_Directions for this task_
Restate word for word the entries below, starting with the line with "unpack p = .finite (signBit p) ((p.extractLsb'" and continuing through the line with "((unpack p).isNaN = true". Include both of those lines and no others.

_Data shown_
* * * * *

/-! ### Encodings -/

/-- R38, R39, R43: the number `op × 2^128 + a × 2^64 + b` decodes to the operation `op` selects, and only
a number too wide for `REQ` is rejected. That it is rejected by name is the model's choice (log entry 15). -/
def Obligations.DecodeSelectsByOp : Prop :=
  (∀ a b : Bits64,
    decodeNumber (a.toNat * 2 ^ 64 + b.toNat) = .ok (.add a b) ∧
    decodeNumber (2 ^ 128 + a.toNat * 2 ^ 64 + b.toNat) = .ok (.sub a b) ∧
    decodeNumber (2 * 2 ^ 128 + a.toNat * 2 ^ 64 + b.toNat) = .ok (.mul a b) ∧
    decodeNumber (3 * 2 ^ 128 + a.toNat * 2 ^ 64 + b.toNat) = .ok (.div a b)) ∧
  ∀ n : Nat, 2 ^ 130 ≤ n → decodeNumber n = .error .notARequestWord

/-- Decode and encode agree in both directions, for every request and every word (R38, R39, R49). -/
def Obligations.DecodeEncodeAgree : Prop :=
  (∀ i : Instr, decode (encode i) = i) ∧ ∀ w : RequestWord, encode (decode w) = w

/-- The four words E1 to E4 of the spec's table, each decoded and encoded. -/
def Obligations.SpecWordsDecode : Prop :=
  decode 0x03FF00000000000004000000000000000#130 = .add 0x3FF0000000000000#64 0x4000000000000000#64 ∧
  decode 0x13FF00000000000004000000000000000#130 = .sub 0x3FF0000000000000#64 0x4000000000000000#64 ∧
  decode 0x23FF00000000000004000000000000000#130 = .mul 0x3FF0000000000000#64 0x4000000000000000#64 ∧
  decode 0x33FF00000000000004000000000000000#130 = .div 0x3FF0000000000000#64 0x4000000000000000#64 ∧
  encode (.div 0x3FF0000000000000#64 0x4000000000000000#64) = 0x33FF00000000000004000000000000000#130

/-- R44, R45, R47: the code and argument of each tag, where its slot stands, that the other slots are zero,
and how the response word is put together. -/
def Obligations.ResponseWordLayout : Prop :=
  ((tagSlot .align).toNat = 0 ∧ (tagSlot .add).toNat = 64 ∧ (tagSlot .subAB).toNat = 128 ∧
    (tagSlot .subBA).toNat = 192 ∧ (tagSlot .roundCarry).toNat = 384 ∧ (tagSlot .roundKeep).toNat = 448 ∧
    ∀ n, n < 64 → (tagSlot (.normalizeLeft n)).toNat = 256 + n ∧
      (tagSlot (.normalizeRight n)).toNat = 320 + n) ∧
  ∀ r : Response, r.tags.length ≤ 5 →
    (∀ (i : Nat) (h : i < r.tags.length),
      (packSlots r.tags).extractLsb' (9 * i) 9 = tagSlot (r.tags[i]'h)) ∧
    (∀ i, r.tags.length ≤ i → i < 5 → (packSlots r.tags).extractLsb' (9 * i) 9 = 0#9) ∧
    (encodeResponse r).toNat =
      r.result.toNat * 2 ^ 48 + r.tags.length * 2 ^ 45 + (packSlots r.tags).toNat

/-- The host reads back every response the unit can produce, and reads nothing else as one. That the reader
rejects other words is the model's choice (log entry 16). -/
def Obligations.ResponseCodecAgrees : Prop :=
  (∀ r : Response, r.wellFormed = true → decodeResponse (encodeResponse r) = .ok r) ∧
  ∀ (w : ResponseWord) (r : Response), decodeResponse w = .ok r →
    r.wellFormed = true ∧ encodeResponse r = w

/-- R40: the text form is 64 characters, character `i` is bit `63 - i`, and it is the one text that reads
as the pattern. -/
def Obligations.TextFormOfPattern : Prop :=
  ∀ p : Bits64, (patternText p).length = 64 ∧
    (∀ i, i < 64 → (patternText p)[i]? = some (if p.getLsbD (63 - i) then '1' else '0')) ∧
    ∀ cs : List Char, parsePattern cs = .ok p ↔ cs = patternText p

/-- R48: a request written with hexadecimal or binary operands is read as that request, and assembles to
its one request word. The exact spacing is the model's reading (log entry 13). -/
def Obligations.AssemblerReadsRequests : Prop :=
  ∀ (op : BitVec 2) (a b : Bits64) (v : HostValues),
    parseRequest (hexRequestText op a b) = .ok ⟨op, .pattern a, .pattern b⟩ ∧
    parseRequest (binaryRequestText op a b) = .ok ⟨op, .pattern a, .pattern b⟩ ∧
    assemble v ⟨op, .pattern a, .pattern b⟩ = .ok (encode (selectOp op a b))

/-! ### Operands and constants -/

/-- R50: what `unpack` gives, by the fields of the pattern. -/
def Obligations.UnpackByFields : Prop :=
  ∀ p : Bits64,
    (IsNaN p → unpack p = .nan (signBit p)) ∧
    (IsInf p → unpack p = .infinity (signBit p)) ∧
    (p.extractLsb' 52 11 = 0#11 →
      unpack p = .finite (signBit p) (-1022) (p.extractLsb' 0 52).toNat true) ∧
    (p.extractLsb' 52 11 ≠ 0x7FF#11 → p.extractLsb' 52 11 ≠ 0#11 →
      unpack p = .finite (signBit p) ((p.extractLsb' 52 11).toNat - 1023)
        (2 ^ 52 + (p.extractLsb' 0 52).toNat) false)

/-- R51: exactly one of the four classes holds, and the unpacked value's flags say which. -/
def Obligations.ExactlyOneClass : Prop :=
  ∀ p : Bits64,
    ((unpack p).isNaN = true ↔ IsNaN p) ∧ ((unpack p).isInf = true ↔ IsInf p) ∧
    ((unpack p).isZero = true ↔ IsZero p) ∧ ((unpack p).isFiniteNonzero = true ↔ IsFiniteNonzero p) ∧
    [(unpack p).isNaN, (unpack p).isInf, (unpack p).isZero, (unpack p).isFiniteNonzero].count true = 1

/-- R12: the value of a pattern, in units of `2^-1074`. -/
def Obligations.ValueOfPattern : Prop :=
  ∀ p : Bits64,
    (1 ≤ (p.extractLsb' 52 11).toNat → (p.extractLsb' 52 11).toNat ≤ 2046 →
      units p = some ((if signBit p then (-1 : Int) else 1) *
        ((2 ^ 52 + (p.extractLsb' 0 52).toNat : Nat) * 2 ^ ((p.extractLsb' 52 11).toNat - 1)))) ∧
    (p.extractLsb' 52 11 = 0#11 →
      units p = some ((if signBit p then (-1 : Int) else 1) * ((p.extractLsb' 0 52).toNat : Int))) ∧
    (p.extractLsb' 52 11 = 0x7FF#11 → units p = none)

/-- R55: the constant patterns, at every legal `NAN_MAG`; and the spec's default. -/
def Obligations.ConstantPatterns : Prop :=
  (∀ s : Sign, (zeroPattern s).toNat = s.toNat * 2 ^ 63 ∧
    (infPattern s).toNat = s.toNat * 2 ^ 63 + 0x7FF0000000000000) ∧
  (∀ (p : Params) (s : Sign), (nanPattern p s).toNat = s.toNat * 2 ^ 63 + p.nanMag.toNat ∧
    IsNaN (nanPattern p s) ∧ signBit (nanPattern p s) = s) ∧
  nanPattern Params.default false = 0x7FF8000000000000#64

* * * * *

_Response to the exercise_
      unpack p = .finite (signBit p) ((p.extractLsb' 52 11).toNat - 1023)
        (2 ^ 52 + (p.extractLsb' 0 52).toNat) false)

/-- R51: exactly one of the four classes holds, and the unpacked value's flags say which. -/
def Obligations.ExactlyOneClass : Prop :=
  ∀ p : Bits64,
    ((unpack p).isNaN = true ↔ IsNaN p) ∧ ((unpack p).isInf = true ↔ IsInf p) ∧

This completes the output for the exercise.